**TO DO:**
Write out, word for word, only the data from its first line to the line containing "noncomputable def step".

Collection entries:
-- ==== Sys2Proof/Machine/Step.lean ====
section
/-!
DEFINITION. The step function, and the machine in which a given instruction is the next one fetched.
-/

namespace Sys2Proof.Machine

/-- One step of the package: its next move (log entry 2). -/
noncomputable def step (s : State) : Host.Outcome State Fault Refusal := s.advance

/-- The machine that fetches and runs the instruction of these bits next: 32 bits are a walk micro-word, 64 a word,
128 a prefixed pair, numbered from the least significant bit of the first word (log entry 4). -/
def State.withFetchWord (s : State) (nbits w : Nat) : State :=
  if nbits = 32 then s.withWalk (BitVec.ofNat 32 w)
  else s.withCode (wordBytes (BitVec.ofNat 64 w) ++ wordBytes (BitVec.ofNat 64 (w / 2 ^ 64)))

end Sys2Proof.Machine
end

**ANSWER TO THIS TASK:**
-- ==== Sys2Proof/Machine/Step.lean ====
section
/-!
DEFINITION. The step function, and the machine in which a given instruction is the next one fetched.
-/

namespace Sys2Proof.Machine

/-- One step of the package: its next move (log entry 2). -/
noncomputable def step (s : State) : Host.Outcome State Fault Refusal := s.advance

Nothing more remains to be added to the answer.